*** RECORDS PROVIDED Section Begins ***

-- ==== Sys2Proof/Machine/NoEffect.lean ====
section
/-! DEFINITION. NOP and the unimplemented opcodes 0x8 to 0xF (spec/41_nop_and_unimplemented.md). A meaning is the effect of the
decode step (clock cycle 5); the fetch and the post-increment around it are Machine/Cycle.lean's. -/

namespace Sys2Proof.Machine

/-- The decode step changes nothing (R70, R100). -/
def noEffect (s : State) : Host.Outcome State Fault Refusal := .next s

/-- NOP (R100); OPA is ignored (R69). -/
def execNop (_x : Nibble) (s : State) : Host.Outcome State Fault Refusal := noEffect s

/-- RSV8 (R101). -/
def execRsv8 (_x : Nibble) (s : State) : Host.Outcome State Fault Refusal := noEffect s

/-- RSV9 (R102). -/
def execRsv9 (_x : Nibble) (s : State) : Host.Outcome State Fault Refusal := noEffect s

/-- RSVA (R103). -/
def execRsva (_x : Nibble) (s : State) : Host.Outcome State Fault Refusal := noEffect s

/-- RSVB (R104). -/
def execRsvb (_x : Nibble) (s : State) : Host.Outcome State Fault Refusal := noEffect s

/-- RSVC (R105): it does not return; the stack is not read. -/
def execRsvc (_x : Nibble) (s : State) : Host.Outcome State Fault Refusal := noEffect s

/-- RSVD (R106). -/
def execRsvd (_x : Nibble) (s : State) : Host.Outcome State Fault Refusal := noEffect s

/-- RSVE (R107): no RAM character and no port is read or written. -/
def execRsve (_x : Nibble) (s : State) : Host.Outcome State Fault Refusal := noEffect s

/-- RSVF (R108). -/
def execRsvf (_x : Nibble) (s : State) : Host.Outcome State Fault Refusal := noEffect s

end Sys2Proof.Machine
end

*** RECORDS PROVIDED Section Ends ***

ASSIGNED TASK: A faithful copy of all the material is the required answer.

OUTPUT:
-- ==== Sys2Proof/Machine/NoEffect.lean ====
section
/-! DEFINITION. NOP and the unimplemented opcodes 0x8 to 0xF (spec/41_nop_and_unimplemented.md). A meaning is the effect of the
decode step (clock cycle 5); the fetch and the post-increment around it are Machine/Cycle.lean's. -/

namespace Sys2Proof.Machine

/-- The decode step changes nothing (R70, R100). -/
def noEffect (s : State) : Host.Outcome State Fault Refusal := .next s

/-- NOP (R100); OPA is ignored (R69). -/
def execNop (_x : Nibble) (s : State) : Host.Outcome State Fault Refusal := noEffect s

/-- RSV8 (R101). -/
def execRsv8 (_x : Nibble) (s : State) : Host.Outcome State Fault Refusal := noEffect s

/-- RSV9 (R102). -/
def execRsv9 (_x : Nibble) (s : State) : Host.Outcome State Fault Refusal := noEffect s

/-- RSVA (R103). -/
def execRsva (_x : Nibble) (s : State) : Host.Outcome State Fault Refusal := noEffect s

/-- RSVB (R104). -/
def execRsvb (_x : Nibble) (s : State) : Host.Outcome State Fault Refusal := noEffect s

/-- RSVC (R105): it does not return; the stack is not read. -/
def execRsvc (_x : Nibble) (s : State) : Host.Outcome State Fault Refusal := noEffect s

/-- RSVD (R106). -/
def execRsvd (_x : Nibble) (s : State) : Host.Outcome State Fault Refusal := noEffect s

/-- RSVE (R107): no RAM character and no port is read or written. -/
def execRsve (_x : Nibble) (s : State) : Host.Outcome State Fault Refusal := noEffect s

/-- RSVF (R108). -/
def execRsvf (_x : Nibble) (s : State) : Host.Outcome State Fault Refusal := noEffect s

end Sys2Proof.Machine
end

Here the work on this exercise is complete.